# Moon



## Bill (Jul 2, 2007)

We came home the other night and there was a full moon. Because I live in a larger city, with all the lights, enjoying the full effects of the moon is only possible at the cabin. There was enough light to cast shadows on the walls and floors. While in bed it seemed like the flood lights were on, it was so bright. I never get tired of natures beauty.


----------



## Bill (Jul 2, 2007)

One more shot, the pictures don't do justice, nor do they capture what the eye can see.


----------



## begreen (Jul 3, 2007)

Get yourself a nice spotting scope Smokey. You'll be out to all hours of the night.


----------



## DonCT (Jul 3, 2007)

Here's a couple I took with my new S3 IS. Gotta love 12x optical I can't wait to get a TC for it and really get up close and personal 

http://i86.photobucket.com/albums/k104/sundedo/S3IS/Moon2.jpg
http://i86.photobucket.com/albums/k104/sundedo/S3IS/Moon3.jpg


----------



## Bill (Jul 3, 2007)

Wow, nice picture


----------



## keyman512us (Jul 3, 2007)

Funny, that other people are 'taking notice too'. I wish I had the camera the other night. The only clouds in the sky, were a "thin band"...that oddly enough were right in line with the moon...creating a "craddle effect under it". First time I ever had seen something like that...shoulda snapped a picture...it was perfect.


----------



## DonCT (Jul 3, 2007)

Yea, I started carting my camera around with me as much as an I can. You never know when you'll have that "Kodak" moment


----------



## BrotherBart (Jul 4, 2007)

DonCT said:
			
		

> Here's a couple I took with my new S3 IS. Gotta love 12x optical I can't wait to get a TC for it and really get up close and personal
> 
> http://i86.photobucket.com/albums/k104/sundedo/S3IS/Moon2.jpg
> http://i86.photobucket.com/albums/k104/sundedo/S3IS/Moon3.jpg



I think I see a chimney in that second pic!


----------



## webbie (Jul 4, 2007)

DonCT said:
			
		

> Here's a couple I took with my new S3 IS. Gotta love 12x optical I can't wait to get a TC for it and really get up close and personal
> 
> http://i86.photobucket.com/albums/k104/sundedo/S3IS/Moon2.jpg
> http://i86.photobucket.com/albums/k104/sundedo/S3IS/Moon3.jpg



You really took those with a regular camera?

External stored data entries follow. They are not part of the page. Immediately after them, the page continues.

/-- One action of the thread `k` for a task performed (R126, R163, R288). -/
def State.performMicro (s : State) (k : Nat) (task : Word) (lseg vec : Bool) (m : Micro) : Perf :=
  match m with
  | .write l => s.performWrite k task l lseg vec
  | .read l =>
    if l.any (fun p => (s.poisonedAt p.1 p.2).isSome) then .poison
    else (s.lRead k task (layOver l (s.piecesBytes l)) lseg vec).then (fun s => .done s { bytes := s.piecesBytes l })
  | .conv key l fmt sat mode seed val =>
    if s.isPoison key then .poison
    else
      let r := convStored (formatOf fmt) sat mode seed (s.byte key).toNat val
      match s.performWrite k task (layOver l r.1.1) lseg vec with
      | .done s g => .done s { g with flags := r.1.2 }
      | p => p
  | .fe mode key val =>
    let region := keyRegion key 0
    if mode = 3 then
      (s.event region k { taskEv s k task 1 key (val.setWidth 32) 3 with lseg := lseg }).then (fun s =>
        .done (((((s.clearErrors (cellsOf key (leBytes 8 0))).writeLE key 8 val.toNat).setPoison key false).setFull key true).serve key) {})
    else if s.isPoison key then .poison
    else
      (s.event region k { taskEv s k task 1 key (if mode = 5 then 1 else 0) mode with lseg := lseg }).then (fun s =>
        .done ((s.setFull key (mode = 5)).serve key) {})
  | .amo op size8 key b cmp =>
    let n := if size8 then 8 else 4
    if (s.poisonedAt key n).isSome then .poison
    else
      let old := s.readLE key n
      let r := amoNew op size8 old (b.toNat % 256 ^ n) (cmp.toNat % 256 ^ n)
      let d := valueDigest (leBytes n old)
      (s.event (keyRegion key (regionOf (coreOf k))) k
        { taskEv s k task 3 key d.1 (op + (if size8 then 16 else 0)) with wide := d.2, lseg := lseg }).then (fun s =>
        .done (s.writeLE key n r.1) { value := amoResult op size8 old, flags := r.2 })
  | .sync mode key val =>
    if s.syncPoison key then .poison
    else
      let w := s.readSync key
      let u := if mode = 0 then syncUpdate (syncArm w val.toNat) 0 else syncUpdate w val.toNat
      if u.2 then
        (s.event (keyRegion key 0) k
          { taskEv s k task 4 key (BitVec.ofNat 32 (syncGen u.1)) (syncCount u.1) with lseg := lseg }).then (fun s =>
          .done ((s.writeSync key u.1).release key) {})
      else (s.lWrite k task (cellsOf key (leBytes 16 u.1.toNat)) lseg false).then (fun s => .done (s.writeSync key u.1) {})
  | .wait key gen d =>
    if s.syncPoison key then .poison
    else
      let w := s.readSync key
      if syncGen w = gen.toNat then
        if slotOf k = 15 then
          let s := s.pad task (keyRegion key 0)
          .done (s.freeze k tIllegal ((s.getT k).w.acc.word.setWidth 64) 0 (s.getT k).r.pc false false []) {}
        else .done (s.updT k (fun t => { t with w.park := .waitgen key gen d lseg t.w.acc.ptr, w.since := s.clockAt (coreOf k) })) {}
      else (s.event (keyRegion key 0) k { taskEv s k task 2 key (BitVec.ofNat 32 (syncGen w)) 2 with lseg := lseg }).then (fun s =>
        .done s { value := (w >>> 64).setWidth 64 })
  | .entry l ptr first =>
    let r := s.writeEntry l
    .done (if l.any (fun c => isHost c.1) && s.runs k task then r.1.updT k (fun t => { t with w.hostDirty := true }) else r.1)
      { poison := r.2.isSome, value := ptrWith ptr ((ptrOff ptr : Int) + r.2.getD 0 - first) }
  | .fill slot perRow l sc =>
    if (l ++ sc).any (fun p => (s.poisonedAt p.1 p.2).isSome) then .poison
    else .done (s.fillRows (coreOf k) slot perRow (s.piecesBytes l) (s.piecesBytes sc)) {}
  | .drain l => s.performWrite k task l false false
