/-- The stored bytes of accumulator row `i` (R246): those whose last cell lies in it. -/
def rowBytes (layout pitch nib i : Nat) (codes : List ((Nat × Nat) × Nat)) : List (Nat × Byte) :=
  let row := fun (i : Nat) => (codes.drop (64 * i)).take 64
  if nib = 1 ∧ (layout = 1 ∨ layout = 2) then (if i % 2 = 0 then [] else storedBytes layout pitch nib (row (i - 1) ++ row i))
  else storedBytes layout pitch nib (row i)

/-- The blocks whose scale byte follows row `i` (R246): those whose last cell lies in it. -/
def rowBlocks (layout i : Nat) : List (Nat × Nat) :=
  if layout = 2 then (if i % 32 = 31 then (List.range 64).map (fun j => (i - 31, j)) else []) else [(i, 0), (i, 32)]

/-- ACCST waits in the intake for its start, with its thread parked (R233, R246). -/
def stored (p : Word) (acc : Nat) : M Unit := do
  match ← nextGot with
  | some _ => pure ()
  | none => do
    let s ← get
    let n := (s.core s.coreNo).reqNo + 1
    let s := (s.pushIntake s.cur { acc := acc, store := true }).updCore s.coreNo (fun x => { x with reqNo := n })
    set { s with th.w.acc := { s.th.w.acc with no := n, due := 0, want := [], cells := [], got := {}, ptr := p } }
    parkM .access

/-- ACCST (R242 to R246). -/
def execAccst (d a : BitVec 5) (z : BitVec 1) (r l : BitVec 3) (c : BitVec 1) (s : State) : Host.Outcome State Fault Refusal :=
  finish (do
    need (decide (l.toNat < 4) && rmConvOk r && (l ≠ 3 || d = 0))
    specOldest
    needHeld (8 + c.toNat)
    let s ← get
    let p := s.rdS a
    let f := stFmt p
    let plain : Bool := match f with
      | .copy => true
      | .int _ => true
      | _ => false
    need (!plain || (r = 0 && z = 0))
    let mx := decide (ptrBl p = 3)
    let scaled : Bool := match f with
      | .flt .e2m1 => true
      | .flt (.b8 _ _ _) => true
      | _ => false
    if f = .bad ∨ (ptrBl p ≠ 0 ∧ ¬(mx ∧ scaled ∧ (l = 0 ∨ l = 2))) then formatTrap p (ptrFmt p)
    else
      let nib := f.nibbles
      let g := s.th.r.rdG (ptrSeg p)
      let eo := ptrOff p
      if segRights g &&& rW ≠ rW ∨ only012 (segSpace g) = false then trap tSegRights p
      else
        let sp := (s.rdS d).toNat
        let pitch := if l = 3 ∨ sp = 0 then 32 * nib else sp
        if pitch % 32 ≠ 0 ∨ pitch < 32 * nib then trap tMisalign p
        else
          let n := if l = 3 then 2048 * nib else 63 * pitch + 32 * nib
          let scaleOf := fun (b : Nat × Nat) => scaleOffset 1 (decide (nib = 1)) 3 g (eo + cellAt l.toNat pitch nib b.1 b.2 / 2)
          if !s.limitOk s.clusterNo g eo n ∨ (mx ∧ (allBlocks l.toNat).any (fun b => !s.limitOk s.clusterNo g (scaleOf b) 1)) then
            trap tSegLimit p
          else if eo % 32 ≠ 0 then trap tMisalign p
          else do
            specStore g
            let loc : Loc := { seg := g, eo := eo, ptr := p }
            let el ← locate loc n rW true
            let sc ← locate { loc with eo := 0 } 1 rW true
            specBind
            let s ← get
            let core := s.coreNo
            let rows := (List.range 64).map (fun i => (List.range 64).map (fun j => s.accCell core c.toNat i j))
            let cell := fun (i j : Nat) => ((rows.drop i).headD []).drop j |>.headD 0
            let mode := s.convMode r
            let scales := (allBlocks l.toNat).map (fun b =>
              (b, match f with
                | .flt g => blockScale g ((blockCells l.toNat b).map (fun x => f32 (cell x.1 x.2)))
                | _ => 127))
            let scaleAt := fun (i j : Nat) => ((scales.find? (fun x => x.1 = blockFirst l.toNat i j)).map (fun x => x.2)).getD 127
            let step := fun (i j : Nat) (seed : Word) =>
              match f with
              | .flt g =>
                if mx then scaledElem g mode (decide (z = 1)) seed (scaleAt i j) (f32 (cell i j))
                else convertStep g mode (decide (z = 1)) seed (f32 (cell i j))
              | .int g => (((g.clamp (cell i j).toInt % 2 ^ 32).toNat, 0), seed)
              | _ => (((cell i j).toNat, 0), seed)
            let q := stepCells step allCells s.th.r.seed
            let base := (el.headD (0, 0)).1
            let sbase := (sc.headD (0, 0)).1
            stored p c.toNat
            bulkWrite loc ((List.range 64).flatMap (fun i =>
              cellPieces (offCells base (rowBytes l.toNat pitch nib i q.1)) ++
              cellPieces (if mx then (rowBlocks l.toNat i).map (fun b => (sbase + scaleOf b, BitVec.ofNat 8 (scaleAt b.1 b.2))) else [])))
            orFlagsM q.2.1
            modify (fun s => { s with th.r.seed := q.2.2 })
            retireM) s

/-! Gangs. -/

/-- GANG's wait of a parked slot. -/
def State.gangWait (s : State) (k : Nat) : Option Nat :=
  match (s.getT k).w.park with
  | .gang n => if (s.getT k).st = .parked then some n else none
  | _ => none

/-- GANG (R247): the launch must declare a co-resident GANG level of this width. -/
def execGang (n : BitVec 8) (s : State) : Host.Outcome State Fault Refusal :=
  finish (do
    need (n = 2 || n = 4 || n = 8)
    notHandler
    if s.th.sp.act ∨ s.th.sp.role ≠ .none then specTrap
    let declared := (s.launchOf s.cur).levels.any (fun l => l.domain = 7 && l.cores && l.width = n.toNat)
    if s.th.en.gangN ≠ 0 ∨ declared = false then trap tGang 0
    else
      let mine := gangMembers s.cur n.toNat
      let others := (s.threadKeys.filter (fun k => k ≠ s.cur)).filterMap (fun k =>
        (s.gangWait k).bind (fun m => if mine.contains k ∨ (gangMembers k m).contains s.cur then some (k, m) else none))
      if others.any (fun p => p.2 ≠ n.toNat) then do
        set (others.foldl (fun s p => s.freeze p.1 tGang 0 0 (s.getT p.1).r.pc false false []) s)
        trap tGang 0
      else parkM (.gang n.toNat)) s

/-- UNGANG (R250): the gang disbands when its last member has issued it, so every member goes on after it. -/
def execUngang (s : State) : Host.Outcome State Fault Refusal :=
  finish (do
    specOldest
    if s.th.en.gangN = 0 then trap tGang 0
    else do
      let s := s.retire
      let waiting := (gangMembers s.cur s.th.en.gangN).any (fun m => m ≠ s.cur && (s.getT m).is.delivered.isSome)
      set (if waiting then s else s.disbandGang s.cur)) s

end Sys2Proof.Machine
end

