/-- Whether a command may start further work: in a save, only when four newer ones remain to be returned (R395). -/
def State.mayStart (s : State) (c : Cmd) : Bool :=
  c.parent.isSome || (s.getT c.thread).st ≠ .saving ||
  (let l := s.returnables c.thread; (l.take (l.length + (s.getT c.thread).en.repush.length - 4)).any (fun x => x.uid = c.uid))

/-- The ranges a started chunk reads, planned (R277): nothing has been written when one cannot be reached (R278). -/
def State.plan (s : State) (c : Cmd) (ch : Chunk) : State × Except Nat Chunk :=
  let reads := fun (s : State) (p : Word) (l : List (Int × Nat)) =>
    match State.planReads c p l s with
    | (s, .error x) => (s, Except.error x)
    | (s, .ok m) => (s, .ok (ch.reading m (if loggedSeg (c.seg p) then m else [])))
  match c.kind with
  | 1 => reads s (c.lowPtr 1) (c.sources (c.positions ch.no))
  | 3 =>
    let row := if c.row.isSome then (s, Except.ok []) else State.planReads c (c.lowPtr 1) [(0, c.rowBytes)] s
    match row with
    | (s, .error x) => (s, .error x)
    | (s, .ok m) =>
      let dim := c.rowBytes / c.ws
      match if c.tpos % 16 = 0 then (s, Except.ok []) else State.planReads c (c.highPtr 0) [(8 * dim * ch.no, 8 * dim)] s with
      | (s, .error x) => (s, .error x)
      | (s, .ok o) =>
        (s, .ok (ch.reading (m ++ o) ((if loggedSeg (c.seg (c.lowPtr 1)) then m else []) ++ (if loggedSeg (c.seg (c.highPtr 0)) then o else []))))
  | _ => reads s (c.lowPtr 1) [(ch.no * c.srcStride + ch.off, 64)]

/-- A row's summary entry (R281): minima and maxima, FP32. -/
def summaryOf (first : Bool) (row old : List Word32) : List Word32 :=
  let dim := row.length
  if first then row ++ row
  else
    let v := fun (isMax : Bool) (a b : Word32) =>
      BitVec.ofNat 32 (if isMax then FFmt.f32.vmax a.toNat b.toNat else FFmt.f32.vmin a.toNat b.toNat)
    (old.zip row).map (fun p => v false p.1 p.2) ++ ((old.drop dim).zip row).map (fun p => v true p.1 p.2)

/-- Bytes as elements of a size. -/
def elemsOf (w : Nat) : Nat → List Byte → List Nat
  | 0, _ => []
  | n + 1, b => leNat (b.take w) :: elemsOf w n (b.drop w)

/-- What an APPEND writes (R281): the row in its block, and the summary entry. -/
def State.layAppend (s : State) (c : Cmd) (ch : Chunk) : State × Except Nat (List Host.Cell × List Host.Cell) :=
  let dim := c.rowBytes / c.ws
  let row := match c.row with
    | some v => leBytes c.rowBytes v.toNat
    | none => ch.bytesRead.take c.rowBytes
  let old := if c.row.isSome then ch.bytesRead else ch.bytesRead.drop c.rowBytes
  match c.srcFmt with
  | .flt f =>
    let vals := (elemsOf c.ws dim row).map (fun x => widen (f.value x))
    let sum := summaryOf (decide (c.tpos % 16 = 0)) vals ((elemsOf 4 (2 * dim) old).map (fun x => BitVec.ofNat 32 x))
    match s.engineCells c (c.lowPtr 3) ((16 * ch.no + c.tpos % 16) * c.rowBytes) row with
    | (s, .error x) => (s, .error x)
    | (s, .ok a) =>
      match s.engineCells c (c.highPtr 0) (8 * dim * ch.no) (sum.flatMap (fun (w : Word32) => leBytes 4 w.toNat)) with
      | (s, .error x) => (s, .error x)
      | (s, .ok b) => (s, .ok (a, b))
  | _ => (s, .error 3)

/-- A chunk that has read all its blocks lays out what it will write (R277). -/
def State.layOut (s : State) (c : Cmd) (ch : Chunk) : EngRes Chunk :=
  if ch.left ≠ [] then .ok s ch
  else
    let one := fun (p : Word) (logs : Bool) (r : State × Except Nat (List Host.Cell)) =>
      match r with
      | (s, .error x) => EngRes.stop s x
      | (s, .ok l) => .ok s (ch.writing l (if logs && loggedSeg (c.seg p) then l else []))
    match c.kind with
    | 1 => one (c.highPtr 1) (!c.osl) (State.layCopy c (c.values (c.positions ch.no) ch.bytesRead) s)
    | 3 =>
      match s.layAppend c ch with
      | (s, .error x) => .stop s x
      | (s, .ok (a, b)) =>
        .ok s (ch.writing (a ++ b) ((if loggedSeg (c.seg (c.lowPtr 3)) then a else []) ++ (if loggedSeg (c.seg (c.highPtr 0)) then b else [])))
    | _ => one (c.highPtr 1) true (s.engineCells c (c.highPtr 1) (ch.no * c.dstStride + ch.off) ch.bytesRead)
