/-- SPAPPEND (R327): at once outside a group and in a bound iteration, tentative in any other iteration. -/
def execSpappend (d a : BitVec 5) (s : State) : Host.Outcome State Fault Refusal :=
  finish (do
    notHandler
    if s.th.isGuess then specTrap
    let l ← check (s.rdS a) 0 64 64 (rR + rW) only0
    match ← readM l 64 with
    | none => retireM
    | some b => do
      let s ← get
      let key := lsKey s.coreNo (segBase l.seg + l.eo)
      let x := leNat b
      let fmt := BitVec.ofNat 6 (x / 2 ^ 336 % 64)
      let rows := x / 2 ^ 320 % 2 ^ 16
      let f := formatOf fmt
      if x / 2 ^ 342 % 4 ≠ 0 ∨ !(f = .flt .f32 || f = .flt .f16 || f = .flt .bf16 || (match f with
          | .flt (.b8 _ _ _) => true
          | _ => false)) then
        throw (.trap tFormat l.ptr (fmt.setWidth 64))
      if rows % 32 ≠ 0 ∨ rows = 0 ∨ 128 < rows ∨ x / 2 ^ 288 % 2 ^ 32 = 0 ∨ x / 2 ^ 348 % 8 ≠ 0 ∨ x / 2 ^ 352 ≠ 0 then
        trap tEngine l.ptr
      let row := s.rdV d
      let direct : M Unit := do
        let s ← get
        match (if s.appendFull key then none else s.appendCheck s.cur key) with
        | some (code, p) => trap code p
        | none => do
          set (s.performAppend s.cur key row)
          retireM
      if s.buffers then do
        let ok ← roomLoop (rows / 32 + 1) 9
        if ok then do
          modify (fun s => { s with th.sp.app := s.th.sp.app ++ [{ row := row, desc := key, ptr := l.ptr, entries := rows / 32 + 1 }] })
          retireM
        else direct
      else direct) s

/-- SPSTAT (R331). -/
def execSpstat (d : BitVec 5) (n : BitVec 8) (s : State) : Host.Outcome State Fault Refusal :=
  let o := s.groupOwner.sp
  let own := if s.th.sp.role = .none then s.cur else s.th.sp.owner
  finish (do
    need (decide (n.toNat < 5))
    notHandler
    setS d (match n.toNat with
      | 0 => o.tol.setWidth 64
      | 1 => o.windows
      | 2 => o.commits
      | 3 => o.squashes
      | _ => BitVec.ofNat 64 (((own :: o.slots).map (fun k => (s.getT k).sp.entries)).foldl (· + ·) 0))
    retireM) s

end Sys2Proof.Machine
end

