-- ==== Sys2Proof/Safety.lean ====
section
/-! DEFINITION. The terms of the claims: a safe run and a sound state, and what it means that an instruction retires with one effect and
no other. -/

namespace Sys2Proof.Machine

/-! Runs and states. -/

/-- A step goes on: it neither faults nor refuses. -/
def State.GoesOn (s : State) : Prop := ∃ t, step s = .next t

/-- The memories hold what they read as in the one canonical form (keys rising, no default listed). -/
def State.memOk (s : State) : Prop := Memory.wf s.mem = true ∧ SMap.wf false s.full = true ∧ SMap.wf false s.poison = true ∧
  SMap.wf 0 s.upsets = true

/-- A state that the claims call sound. -/
def State.Inv (s : State) : Prop := s.memOk

/-! Effects. In each of these `s` is the state before and `t` the state after. The relations fix all of `t`: what they do not name is as
it was, in every field of the machine. -/

/-- `t` is `s` after the current thread has retired an instruction, with `r` as the thread's registers: memory, the other threads and the
rest of the package are unchanged. -/
def State.Retired (s t : State) (r : Regs) : Prop :=
  t = { s with th := { s.th with r := r, is := s.th.is.done, w := s.th.w.over } }

/-- The instruction retires having written scalar register `d` with `v`, and nothing else; s0 stays 0. -/
def State.WroteS (s t : State) (d : BitVec 5) (v : Word) : Prop :=
  s.Retired t { s.th.r.next with s := t.th.r.s } ∧ ∀ n, t.rdS n = if n = d ∧ n ≠ 0 then v else s.rdS n

/-- `i` completes at `s`, and all it does is to write `v` to scalar register `d`. -/
def GivesS (i : Instr) (s : State) (d : BitVec 5) (v : Word) : Prop := ∃ t, exec i s = .next t ∧ s.WroteS t d v

/-- The same with FPFLAGS and the generator state, which become `fp` and `seed`. -/
def GivesSF (i : Instr) (s : State) (d : BitVec 5) (v : Word) (fp : BitVec 4) (seed : Word) : Prop :=
  ∃ t, exec i s = .next t ∧ s.Retired t { s.th.r.next with s := t.th.r.s, fp := fp, seed := seed } ∧
    ∀ n, t.rdS n = if n = d ∧ n ≠ 0 then v else s.rdS n

/-- `t` is `s` after the current thread has taken a branch to `pc`: its instruction buffer is empty, its registers are `r` but for the PC. -/
def State.Jumped (s t : State) (r : Regs) (pc : Word) : Prop :=
  t = { s with th := { s.th with r := { r with pc := pc }, is := { s.th.is.done with ibuf := [] }, w := s.th.w.over } }

/-- The packet a trap of the current thread sends (19, Table 19-2), for a thread in no speculation group. -/
def State.packetOf (s : State) (code : BitVec 8) (addr info pc : Word) : Packet :=
  { task := s.th.id.task, addr := addr, pc := pc.setWidth 32, core := s.coreNo, slot := s.slotNo, frame := s.th.r.rep.act, code := code,
    info := info }

/-- Nothing takes part in a trap of the current thread but its slot and its region's mailbox: no group, no gang, no save, no trigger line,
and the mailbox takes the packet. -/
def State.TrapsAlone (s : State) : Prop :=
  s.th.st ≠ .saving ∧ s.th.sp.role = .none ∧ s.th.en.gangN = 0 ∧ s.pkg.trigsel = [] ∧ (s.region s.regionNo).mailbox.length < 256 ∧
  (s.core s.coreNo).held = []

/-- `t` is `s` with the current slot FROZEN at `at0` by a trap, whose packet reports `pc`: no register but the PC changes, LASTCODE of the slot
is the code, and memory and the other threads are as before (R385). -/
def State.Froze (s t : State) (code : BitVec 8) (addr info pc at0 : Word) : Prop :=
  let g := s.region s.regionNo
  t = { s with
    regions := SMap.set {} s.regions s.regionNo { g with mailbox := g.mailbox ++ [s.packetOf code addr info pc] }
    cores := (s.setLastCode s.cur code).cores
    th := { s.th with
      st := .frozen
      r := { s.th.r with pc := at0 }
      is := t.th.is
      w := s.th.w.over } } ∧
  t.lastCode s.cur = code ∧ t.th.is.stepping = false ∧ t.th.is.rlx = false

/-- `i` traps at `s` with nothing done: the slot freezes with its PC at the instruction, or at its RLX word (R58, R385). -/
def Traps (i : Instr) (s : State) (code : BitVec 8) (addr info : Word) : Prop :=
  ∃ t, exec i s = .next t ∧ s.Froze t code addr info s.th.reportPc s.th.reportPc

/-- `t` is `s` with the current slot PARKED on a cause, its registers as they were: the instruction goes on later. -/
def State.Parked (s t : State) (p : Park) : Prop :=
  t = { s with th := { s.th with st := .parked, w := { s.th.w with park := p, since := t.th.w.since, acc := t.th.w.acc } } }

/-- `t` is `s` after the current thread has retired an instruction that may have written memory and full/empty bits; the claims say which. -/
def State.RetiredMem (s t : State) (r : Regs) : Prop :=
  t = { s with mem := t.mem, full := t.full, th := { s.th with r := r, is := s.th.is.done, w := s.th.w.over } }

/-- Every byte of memory reads in `t` as in `s`, but for the bytes stored at `key`. -/
def State.BytesAt (s t : State) (key : Nat) (b : List Byte) : Prop :=
  ∀ k, t.byte k = if key ≤ k ∧ k < key + b.length then b.getD (k - key) 0 else s.byte k

/-- Every full/empty bit reads in `t` as in `s`, but for that of the word at `key`. -/
def State.FullAt (s t : State) (key : Nat) (f : Bool) : Prop :=
  ∀ k, t.isFull k = if k / 8 = key / 8 then f else s.isFull k

/-- `t` is `s` but for region `r`, which holds `g`. -/
def State.OnlyRegion (s t : State) (r : Nat) (g : Region) : Prop :=
  t = { s with regions := t.regions } ∧ ∀ q, t.region q = if q = r then g else s.region q

/-! Memory accesses. -/

/-- An access of `n` bytes through the pointer `p` with displacement `d` passes the checks of R106 and, where its space is paged,
translates (R118 to R121): its bytes lie at `key`, and `s'` is the machine after the translation. -/
def State.Reaches (s : State) (p : Word) (d : Int) (n align rights : Nat) (space : Nat → Bool) (write : Bool) (key : Nat) (s' : State) : Prop :=
  ∃ l, (check p d n align rights space).run s = (.ok l, s) ∧ (placeOf l n rights write).run s = (.ok [(key, n)], s')

/-- Nothing stands between an access of the current thread and its memory: it is in no speculation group and in no save, its instruction is
not marked relaxed and has no access under way, nothing of its core or its own is queued, no word is poisoned or holds an error that no read
has met, and no region logs or replays. -/
def State.Calm (s : State) : Prop :=
  s.th.st ≠ .saving ∧ s.th.sp.role = .none ∧ s.th.is.rlx = false ∧ s.th.w.acc.jrn = [] ∧ s.th.w.acc.pos = 0 ∧ s.th.w.acc.redo = false ∧
  (s.core s.coreNo).seq = [] ∧ s.relReqs s.cur = [] ∧ s.poison = [] ∧ s.upsets = [] ∧ ∀ r, (s.log r).mode = 0

/-- The current thread's instruction goes on after its strong accesses have been performed: they gave `l`, in order (R289). -/
def State.WentOn (s : State) (l : List Got) : Prop :=
  s.th.sp.role = .none ∧ s.th.w.acc.pos = 0 ∧ s.th.w.acc.jrn = l ∧ ∀ g ∈ l, g.poison = false

/-- `i` parks at `s` on a strong access that waits for its requests (R289): its requests, with the actions `ops`, are all that the thread has queued,
registers and memory are as the translation, which leaves `s'`, left them, and nothing else but the core's queues changes. -/
def Awaits (i : Instr) (s s' : State) (ops : List Micro) : Prop :=
  ∃ t x, exec i s = .next t ∧ s'.Parked { t with cores := s'.cores } .access ∧ t.cores = (s'.setCore s.coreNo x).cores ∧
    x = { s'.core s.coreNo with seq := x.seq, wheel := x.wheel, far := x.far, mem := x.mem, reqNo := x.reqNo } ∧
    (t.relReqs s.cur).map (fun q => q.op) = ops ∧ ∀ q ∈ t.relReqs s.cur, q.strong = true ∧ q.no = t.th.w.acc.no

/-- The same for an access that is one action. -/
def Queues (i : Instr) (s s' : State) (op : Micro) : Prop := Awaits i s s' [op]

/-- No thread waits on a full/empty word or a sync word. -/
def State.NoWaiters (s : State) : Prop :=
  ∀ k ∈ s.threadKeys, (s.getT k).st = .parked → (∀ f key v d l, (s.getT k).w.park ≠ .fullEmpty f key v d l) ∧
    ∀ key g d l p, (s.getT k).w.park ≠ .waitgen key g d l p

/-- `i` completes at `s` after the translation that leaves `s'`: scalar register `d` receives `v`, flags are ORed, the bytes at `key`
become those of `b`, and nothing else changes. -/
def GivesMem (i : Instr) (s s' : State) (d : BitVec 5) (v : Word) (flags : BitVec 4) (key : Nat) (b : List Byte) : Prop :=
  ∃ t, exec i s = .next t ∧ s'.RetiredMem t { s'.th.r.next with s := t.th.r.s, fp := s'.th.r.fp ||| flags } ∧ t.full = s'.full ∧
    (∀ n, t.rdS n = if n = d ∧ n ≠ 0 then v else s'.rdS n) ∧ s'.BytesAt t key b

/-! Vector results. In each of these `s0` is the state with the command's place in its queue taken (R194), `s` itself where none is. -/

/-- `i` completes at `s`: vector register `d` receives `v`, flags are ORed into FPFLAGS, and nothing else changes. -/
def GivesV (i : Instr) (s s0 : State) (d : BitVec 5) (v : VReg) (fl : Flags) : Prop :=
  ∃ t, exec i s = .next t ∧ s0.Retired t { s.th.r.next with v := t.th.r.v, fp := s.th.r.fp ||| fl } ∧
    ∀ n, t.rdV n = if n = d then v else s.rdV n

/-- The same with a pair of registers, `d` and the one after it. -/
def GivesVV (i : Instr) (s s0 : State) (d : BitVec 5) (v w : VReg) (fl : Flags) : Prop :=
  ∃ t, exec i s = .next t ∧ s0.Retired t { s.th.r.next with v := t.th.r.v, fp := s.th.r.fp ||| fl } ∧
    ∀ n, t.rdV n = if n = d then v else if n = d + 1 then w else s.rdV n

/-- `i` completes at `s`: mask register `d` receives `v`, k0 stays all ones, and nothing else changes. -/
def GivesK (i : Instr) (s s0 : State) (d : BitVec 3) (v : Word32) : Prop :=
  ∃ t, exec i s = .next t ∧ s0.Retired t { s.th.r.next with k := t.th.r.k } ∧ ∀ n, t.rdK n = if n = d ∧ n ≠ 0 then v else s.rdK n

/-- `v` and `fl` are the element-wise result of `f` on elements of `w` bits under the mask `m` (R191): an active element is computed, an
inactive one keeps its old value, and the flags are those of the active elements. -/
def Lanewise (w : Nat) (m : Word32) (old : VReg) (f : Nat → Nat × Flags) (v : VReg) (fl : Flags) : Prop :=
  (∀ e < 1024 / w, elemOf v w e = if m.getLsbD (w * e / 32) then (f e).1 % 2 ^ w else elemOf old w e) ∧
  ∀ b < 4, (fl.getLsbD b = true ↔ ∃ e < 1024 / w, m.getLsbD (w * e / 32) = true ∧ (f e).2.getLsbD b = true)

/-- `i` completes at `s` with an element-wise result in vd. -/
def GivesLanes (i : Instr) (s s0 : State) (d : BitVec 5) (w : Nat) (k : BitVec 3) (f : Nat → Nat × Flags) : Prop :=
  ∃ v fl, GivesV i s s0 d v fl ∧ Lanewise w (s.rdK k) (s.rdV d) f v fl

end Sys2Proof.Machine
end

Did you use manual settings,  a scene mode or just auto? Did you use image stabilization, or was the camera on a tripod?

Really nice - look like National Geographic or something.


----------



## DonCT (Jul 4, 2007)

They were done with a Canon S3 IS. It's only a 6mp cam, but the 12x optical makes up for it. Here's the EXIF on the second:

# Camera model: Canon PowerShot S3 IS
# Date/Time: 2007:06:06 02:14:23
# Flash used: No
# Focal length: 72.0mm (35mm equivalent: 6386mm)
# Digital Zoom: 4.000x
# CCD width: 0.41mm
# Exposure time: 0.033 s (1/30)
# Aperture: f/5.6
# Whitebalance: Manual
# Metering Mode: matrix

Anything slower than a 1/60 exposure I use a tripod, otherwise I get blurryness. The camera has built in image-stabilization which helps. You can get the same type of result from the standard 3x, but you would have to crop it down to bring out the moon and there would still be a fair bit of noise.

If anyone is looking to try and capture some moon shots, try these settings on your camera (doesn't matter the model):

Shutter: Between 1/30 to 1/60. Depends on how bright the moon is.
White balance: Most times auto works, but if you have a Tungsten it will come out more natural.
ISO: The higher the ISO, the more noise. So pick the lowest you can. All my shots are ISO 80.
Focus: If you can use manual focus, set it to infinity. It varies camera to camera on how to do it. But most will allow you to set it.

And if you have a tripod, use it. If you don't, you can still find a way to prop it up and use the timer. That way when you push the shutter button, the camera can settle down from the movement and you'll get some sharp shots.

I'm still relatively new to the "Serious" digicam world (which is why I got the S3 IS), but there's tons of resources out there for taking any type of picture you want.


----------